Demonstrated interest: what it is and how to show it
February 3, 2015
Having obsessed over college applications, admissions chances, and selective universities more than physics teacher Mark Buchli does over divinely procreating bovines throughout the past year, I thought I had finally learned everything there was to know about what admissions officers want in the ideal college applicant – that is, until last month.
Everyone knows that colleges take into high consideration an applicant’s GPA, course rigor, test scores and extracurriculars. It’s common sense; a student who performs well in high school can be expected to do well in college. Yet very few students, including myself, until I met with an independent college counselor, know about the concept of demonstrated interest.
Demonstrated interest, on the most basic level, is anything and everything an applicant does to show curiosity in a certain college or university. College counselors have found that universities across the nation are increasingly looking at demonstrated interest as a way of judging between applicants. If an admissions officer has two candidates with nearly equal potential but only one acceptance letter to give, the nod will likely go to whichever candidate showed more demonstrated interest.

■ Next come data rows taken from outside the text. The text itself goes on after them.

/-- FACTORISATION_DONE (R105..R107): the checksum passes, or the Juggler factorises once more where that still fits; a second
mismatch is a lasting fault of the cluster. A retry that does not fit is none: TIME_LIMIT is set and ABFT_RETRY stays clear. DESIGN CHOICE: R120 says "the matching flag" of both.
`mismatch` names the cluster whose partial checksum failed. -/
def execFactorisationDone (d : DieId) (mismatch : Option (Fin 4)) (s : State) : Result :=
  match (s.die d).jug.solve with
  | none => .next s
  | some sol =>
    if !s.computes d || sol.phase != .factor then .next s
    else if (s.useJuggler d).2 then .next ((s.useJuggler d).1.solveEnd d none)
    else
      let s := (s.useJuggler d).1
      let c : Cfg := { (s.die d).cfg with juggler := sol.cfg }
      let hit := s.checkInjected d 3 fun n => (List.range 4).any fun k => n.target == s.target 7 (placeIndex d.code 1 k 31)
      let s := hit.1
      let inj := hit.2.isSome
      let k : Option Nat := match mismatch, hit.2 with
        | some m, _ => some m.val
        | none, some n => some (bits n.target.toNat 21 19 % 4)
        | none, none => none
      match k with
      | some m =>
        let t := c.jugglerTimes (s.jugglerLanes d)
        let fits := decide (s.tb2 + t.1 + 25 * t.2.1 ≤ sol.deadlineNs)
        if sol.abft.isNone && fits then
          .next (s.onJug d fun y => { y with solve := y.solve.map fun z => { z with abft := some (m, inj), abftRetry := true } })
        else .next ((s.abftDetected d m true inj).solveEnd d none)
      | none =>
        let s := match sol.abft with
          | some (m, i) => s.abftDetected d m false i
          | none => s
        match (if sol.nonfinite then none else sol.factorise) with
        | none => .next (s.solveNonfinite d)
        | some (stages, replaced) =>
          let first := replaced.head?.getD (255, 255)
          let s := s.onJug d fun y => { y with solve := y.solve.map fun z =>
            { z with phase := .iterate, abft := none, stages := stages, regCount := replaced.length, regStep := first.1, regJoint := first.2,
                     tFactNs := s.now - sol.startNs } }
          if 0 < replaced.length ∧ !(s.die d).jug.regRaised then
            .next ((s.onJug d fun y => { y with regRaised := true }).raise d 65 (s.target 0 0) (le 8 sol.p))
          else .next s

/-- CHECKPOINT (R109, R121, R126): MIN_ITER_MARGIN_NS is taken at the first checkpoint at or past iteration 25, a choice where CHECK_EVERY does not divide 25 (DESIGN CHOICE).
CHECKPOINT: CHECK_EVERY iterations later the residuals are known; convergence ends the solve of the deciding die,
a Catcher stays within one checkpoint of the Flier's last report and ends at the Flier's choice. -/
def execCheckpoint (d : DieId) (s : State) : Result :=
  match (s.die d).jug.solve with
  | none => .next s
  | some sol =>
    let c := sol.cfg
    let follows := s.follows d
    if !s.computes d || sol.phase != .iterate || (follows && decide (sol.peerIter < sol.iters)) then .next s
    else if (s.useJuggler d).2 then .next ((s.useJuggler d).1.solveEnd d none)
    else
      let s := (s.useJuggler d).1
      let iter := sol.iters + max 1 c.checkEvery
      match (sol.iterates (max 1 c.checkEvery) sol.cur).bind (sol.checkpoint iter) with
      | none => .next (s.solveNonfinite d)
      | some k =>
        let s := s.onJug d fun y => { y with solve := y.solve.map fun z => { z with iters := iter, cur := k.it, points := z.points ++ [k] } }
        let s := if sol.iters < 25 ∧ 25 ≤ iter then s.onDie d fun x =>
            { x with stats := { x.stats with live := x.stats.live.minS32 4 0 8 (satInt 32 ((sol.deadlineNs : Int) - s.tb2)) } } else s
        if follows then
          match sol.want with
          | some w => if w ≤ iter then .next (s.solveEnd d ((s.die d).jug.solve.bind fun z => z.best w)) else .next s
          | none => if k.converged c then .next (s.onJug d fun y => { y with solve := y.solve.map fun z => { z with phase := .waitChosen } }) else .next s
        else if k.converged c then .next (s.solveEnd d (some k))
        else if sol.timeLimit then .next (s.solveEnd d ((s.die d).jug.solve.bind fun z => z.best iter)) else .next s

/-- CHECKPOINT_REPORT (R121 step 1): the die hears of a checkpoint the other die has completed. -/
def execCheckpointReport (d : DieId) (k : Nat) (s : State) : Result :=
  let o := (s.die d.other).jug
  match (s.die d).jug.solve with
  | none => .next s
  | some sol =>
    let done := match o.solve with
      | some z => z.p == sol.p && z.points.any fun c => c.iter == k
      | none => o.lastP == sol.p && decide (k ≤ o.lastIter)
    if (s.die d).live && (s.die d.other).live && done then
      .next (s.onJug d fun y => { y with solve := y.solve.map fun z => { z with peerIter := max z.peerIter k } })
    else .next s

/-- The Catcher takes over what the Flier's solve has come to (R121 step 4; also where the Flier's solve has ended without an iterate): plan, chosen iterate
and report, but for the fields of its own work (R133). -/
def State.takeFlierPlan (s : State) (d : DieId) (sol : Solve) (f : Juggler) (behind : Bool) : State :=
  let r := f.report
  let flags := rd r 10 2
  let own := flags - 64 * b2n (bit flags 6) - 256 * b2n (bit flags 8) + 64 * b2n behind + 256 * b2n sol.abftRetry
  let report := r.take 10 ++ le 2 own ++ (r.drop 12).take 2 ++ le 2 sol.iters ++ (r.drop 16).take 28 ++ le 4 sol.tFactNs ++ le 4 (s.now - sol.pNs) ++ r.drop 52
  let s := s.onJug d fun y =>
    { y with solve := none, last := f.last, lastPlan := f.lastPlan, rho := f.rho, run := f.run, report := report, lastP := sol.p, lastIter := f.lastIter,
             table := match f.last with
               | some e => putDuals sol.rows.length e.2.y y.table
               | none => y.table,
             solves := sat32 (y.solves + 1), solveNo := y.solveNo + 1, fallbacks := if f.planPresent then y.fallbacks else sat32 (y.fallbacks + 1),
             planPresent := f.planPresent, planCrc := f.planCrc, behind := behind, pubB := if f.planPresent then some s.digestB else none }
  let s := s.onDie d fun x => if f.planPresent then x.putPlans f.lastPlan else x
  let s := if bit flags 7 then s.raise d 66 (s.target 0 0) [] else s
  s.solveRecord d sol.p own (rd r 54 2) report

/-- CHOSEN_CHECKPOINT (R121 steps 2 and 3): the Catcher learns k_F; where it has completed it, its solve ends. A Flier whose solve has ended at once sends
0, and the Catcher's ends as the Flier's has. -/
def execChosenCheckpoint (d : DieId) (k : Nat) (s : State) : Result :=
  let o := (s.die d.other).jug
  match (s.die d).jug.solve with
  | none => .next s
  | some sol =>
    if !(s.follows d && s.computes d && o.solve.isNone && o.lastP == sol.p && o.lastIter == k) then .next s
    else
      let s := s.onJug d fun y => { y with solve := y.solve.map fun z => { z with want := some k, peerIter := max z.peerIter k, phase := if z.phase = .waitChosen then .iterate else z.phase } }
      if k = 0 then .next (s.takeFlierPlan d sol o false)
      else if k ≤ sol.iters then .next (s.solveEnd d (sol.best k)) else .next s

/-- JUGGLER_DEADLINE (R117, R121): the deciding die takes its best iterate; a Catcher with fewer than 25 iterations loses
eligibility and goes on until it has k_F. A Catcher that has become the Flier after its deadline decides at once. -/
def execJugglerDeadline (d : DieId) (s : State) : Result :=
  match (s.die d).jug.solve with
  | none => .next s
  | some sol =>
    if !s.computes d || (sol.timeLimit && s.follows d) || decide (s.tb2 < sol.deadlineNs) then .next s
    else
      let s := s.onJug d fun y => { y with solve := y.solve.map fun z => { z with timeLimit := true } }
      if s.follows d then .next (if sol.iters < 25 then s.catcherLost d 5 else s)
      else .next (s.solveEnd d (sol.best sol.iters))

/-- CATCHER_BEHIND (R121 step 4): a Catcher that cannot reach k_F before t_pub is left takes the Flier's plan and iterate. -/
def execCatcherBehind (d : DieId) (s : State) : Result :=
  let f := (s.die d.other).jug
  match (s.die d).jug.solve with
  | none => .next s
  | some sol =>
    match sol.want with
    | some w =>
      if s.follows d && s.computes d && decide (sol.iters < w) && decide (sol.endNs ≤ s.tb2 + 10000) && f.lastP == sol.p then
        .next (s.takeFlierPlan d sol f true)
      else .next s
    | none => .next s

/-! ### The boundary -/

/-- The generator follows the Juggler's plans (R147, R149): a stop ramp ignores them. -/
def Joint.followsPlans (x : Joint) : Bool := x.jugglerActive && !x.real
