/-- The Juggler and separation groups stage their settings, weights, rows, geometry, chains, parameters, sensors and zones, where the checks of R127, R128, R130, R232..R236 and the admission pass (R275). -/
def Obligations.StagePlanning : Prop :=
  ∀ (h : HostCmd) (s : State),
    let p := h.params
    let s1 := s.dequeue h
    let d := actingDie h h.die
    let sh := (s1.die d).shadow
    let i := tInstance h.target
    let stages : Instr → Nat → List UnitId → (Cfg → Cfg) → List Byte → Prop := fun c op units f r =>
      Accepted s op h → (s1.die d).committing = false → exec c s = .next (s.served h op (answer (s1.stage d units f) r))
    (∀ (v : CfgJuggler) (new : Cfg), s1.noJuggler = false → readJuggler p = some v → new = { sh with juggler := v } →
      (∀ k : Fin 64, bit (rd p 0 8) k.val = true → s1.jointPresent k.val = true ∧ (sh.joints[k]).joint.arm ≤ 7) →
      rd p 8 1 ≤ 1 → rd p 9 1 ∈ ([1, 2, 4, 8, 16] : List Nat) → 1 ≤ rd p 10 1 → rd p 10 1 ≤ 16 → (rd p 11 1 = 0 ∨ 50 ≤ rd p 11 1 ∧ rd p 11 1 ≤ 95) →
      rd p 12 1 ≤ 25 → rd p 13 1 ≤ 3 → rd p 14 2 < 2 ^ rd p 10 1 → rd p 56 1 + rd p 57 1 + rd p 58 1 ≤ 128 → zeroAt p 59 5 = true →
      new.jugglerAdmitted (s1.jugglerLanes d) = true →
      stages (.configJuggler h) 0x0500 (s1.jugglerUnits d) (fun c => { c with juggler := v }) (s1.jugglerResult d new)) ∧
    (∀ (v : CfgWeights) (js : List (Fin 64)), s1.noJuggler = false →
      v = { wq := BitVec.ofNat 32 (rd p 0 4), wv := BitVec.ofNat 32 (rd p 4 4), wa := BitVec.ofNat 32 (rd p 8 4), wqn := BitVec.ofNat 32 (rd p 12 4),
            wvn := BitVec.ofNat 32 (rd p 16 4) } →
      (∀ x ∈ [v.wq, v.wv, v.wa, v.wqn, v.wvn], x.msb = false ∧ f32Finite x = true ∧ f32Value x ≤ 1000000000000) → zeroAt p 20 4 = true →
      js = (if tKind h.target = 1 then (if tIndex h.target = tAll then s1.presentJoints else [tJoint h.target])
            else (List.finRange 64).filter fun k =>
              if tIndex h.target = tAll then decide ((sh.joints[k]).joint.arm < 8) else (sh.joints[k]).joint.arm == (tArm h.target).val) →
      stages (.configWeights h) 0x0501 (s1.jugglerUnits d) (fun c => { c with weights := js.foldl (fun (ws : Vector CfgWeights 64) (k : Fin 64) => ws.set k v) c.weights }) []) ∧
    (∀ (r : CfgRow) (idx : List Nat) (put : Cfg → Cfg), s1.noJuggler = false → tTable h.target = 0x50 → i < sh.juggler.hostRows → r = readRow p →
      idx = (r.index.take r.nnz).map (fun b => b.toNat) → r.nnz ≤ 20 → zeroAt p 3 5 = true → zeroAt p 36 4 = true → boundsOk r.lower r.upper = true →
      (∀ k, k < 20 → f32Finite (BitVec.ofNat 32 (rd p (40 + 4 * k) 4)) = true) → distinct idx = true →
      (∀ b ∈ idx, sh.juggler.jointSet.getLsbD (b % 64) = true ∧ b / 64 ≠ 3 ∧ (b / 64 = 2 → r.stepMask.getLsbD (sh.juggler.n - 1) = false)) →
      r.stepMask &&& ~~~sh.juggler.rowStepMask = 0 →
      put = (fun c => if r.nnz = 0 then { c with rows := c.rows.erase i } else { c with rows := c.rows.set i r }) →
      (put sh).jugglerAdmitted (s1.jugglerLanes d) = true →
      stages (.configRows h) 0x0503 (s1.jugglerUnits d) put []) ∧
    (∀ (n : Nat) (es : List (Option (Option GeoEntry))) (put : Cfg → Cfg), n = rd p 0 1 → tTable h.target = 0x60 → 1 ≤ n → n ≤ 7 → i + n ≤ 4032 → i < 4032 →
      h.plen.toNat = 1 + 4 * n → zeroAt p 1 7 = true → es = (List.range n).map (fun k => readGeometry ((p.drop (8 + 32 * k)).take 32)) →
      put = (fun c => ((List.range n).zip es).foldl (fun c x => c.setGeo (i + x.1) (x.2.getD none)) c) →
      (∀ e ∈ es, e ≠ none ∧ ∀ g, e = some (some g) → (put sh).capsuleOk g = true) → (put sh).geoLimits = true → (put sh).sepAdmitted (s1.sepLanes d) = true →
      stages (.configGeometry h) 0x0600 (s1.sepUnits d) put []) ∧
    (∀ (a : Fin 8) (n : Nat) (frames : List KinFrame), a.val = i → n = rd p 0 1 → tTable h.target = 0x61 → frames = (List.range (n + 1)).map (readFrame p) →
      1 ≤ n → n ≤ 9 → n = sh.armCount i →
      (∀ k, k < 9 → if k < n then bits (rd p (k + 1) 1) 1 0 ≤ 2 ∧ bits (rd p (k + 1) 1) 6 2 = 0 else rd p (k + 1) 1 = 0) →
      zeroAt p 10 6 = true → zeroAt p (16 + 20 * (n + 1)) (200 - 20 * (n + 1)) = true → frames.all KinFrame.unitary = true →
      stages (.configKinematics h) 0x0601 (s1.sepUnits d)
        (fun c => { c with kinematics := c.kinematics.set a (some { joints := n, axes := (p.drop 1).take n, frames := frames }) }) []) ∧
    (∀ v : CfgSsmArm, tKind h.target = 2 → h.plen = 5 →
      v = { vRMax := rd p 0 4, tRAddNs := rd p 4 4, zR := rdS p 8 4, sSlow := rdS p 12 4, armClear := rdS p 16 4, rowWindow := rdS p 20 4,
            releaseNs := rd p 24 4, personCat := rd p 28 1, machineCat := rd p 29 1, speedTol := rdS p 32 4 } →
      1 ≤ v.vRMax → v.vRMax ≤ 1310720 → v.tRAddNs ≤ 100000000 → v.releaseNs ≤ 10000000000 →
      0 ≤ v.zR → 0 ≤ v.sSlow → 0 ≤ v.armClear → 0 ≤ v.rowWindow → 0 ≤ v.speedTol →
      1 ≤ v.personCat → v.personCat ≤ 3 → 1 ≤ v.machineCat → v.machineCat ≤ 3 → zeroAt p 30 2 = true → zeroAt p 36 4 = true →
      stages (.configSsmParams h) 0x0602 (s1.sepUnits d) (fun c => { c with ssmArm := c.ssmArm.set (tArm h.target) v }) []) ∧
    (∀ (k : Fin 8) (v : CfgSsmClass), tKind h.target = 6 → tTable h.target = 0x62 → k.val = i → h.plen = 2 →
      v = { vH := rd p 0 4, c := rdS p 4 4, zD := rdS p 8 4 } → v.vH ≤ 655360 → 0 ≤ v.c → 0 ≤ v.zD → (k = 0 → v.vH = 0 ∧ v.c = 0) → zeroAt p 12 4 = true →
      stages (.configSsmParams h) 0x0602 (s1.sepUnits d) (fun c => { c with ssmClass := c.ssmClass.set k v }) []) ∧
    (tKind h.target = 0 → h.plen = 1 → rd p 0 2 ≤ 655 → zeroAt p 2 6 = true →
      stages (.configSsmParams h) 0x0602 (s1.sepUnits d) (fun c => { c with scaleTol := rd p 0 2 }) []) ∧
    (∀ (n : Fin 32) (v : CfgSensor) (put : Cfg → Cfg), tTable h.target = 0x63 → n.val = i →
      v = { enable := rd p 0 1 == 1, clsOnTimeout := orDefault (rd p 1 1) 1, sensorId := rd p 2 2, udpPort := orDefault (rd p 4 2) 40117, quota := rd p 6 2,
            tAgeMaxNs := orDefault (rd p 8 4) 20000000, timeoutNs := orDefault (rd p 12 4) 100000000, coverage := rd p 16 2 } →
      rd p 0 1 ≤ 1 → rd p 1 1 ≤ 7 → zeroAt p 18 14 = true → put = (fun c => { c with sensors := c.sensors.set n v }) →
      (v.enable = true → 1024 ≤ v.udpPort ∧ v.udpPort ≤ 65535 ∧ 1 ≤ v.quota ∧ v.quota ≤ 720 ∧ 1000000 ≤ v.tAgeMaxNs ∧ v.tAgeMaxNs ≤ 1000000000 ∧
        v.timeoutNs ≤ 2000000000 ∧ v.coverage ≤ 4031 ∧ (put sh).sensorsClash = false ∧ (put sh).quota ≤ 1024 ∧ v.tAgeMaxNs ≤ v.timeoutNs ∧
        (put sh).sepAdmitted (s1.sepLanes d) = true) →
      stages (.configSensor h) 0x0603 (s1.sepUnits d) put []) ∧
    (∀ e : Option GeoEntry, readZone p (tIndex h.target % 64) = some e →
      stages (.configZone h) 0x0604 (s1.sepUnits d) (fun c => c.setGeo (4032 + tIndex h.target % 64) e) [])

This also is common sense; the assumption is that if a student shows more demonstrated interest, they are more likely to know about the opportunities the university offers them, and take advantage of those opportunities. Demonstrated interest also indicates curiosity and a desire to learn, traits that admissions officers want to see in every applicant.
But how exactly does a student show demonstrated interest? The answer is, it’s pretty simple. Visit colleges, get on their mailing lists, go to their local and school information sessions and send thank-you notes afterwards, send emails asking insightful questions to admissions officers, interview if at all possible. Remember, it’s the little things like these that can make you stand out and give you an edge.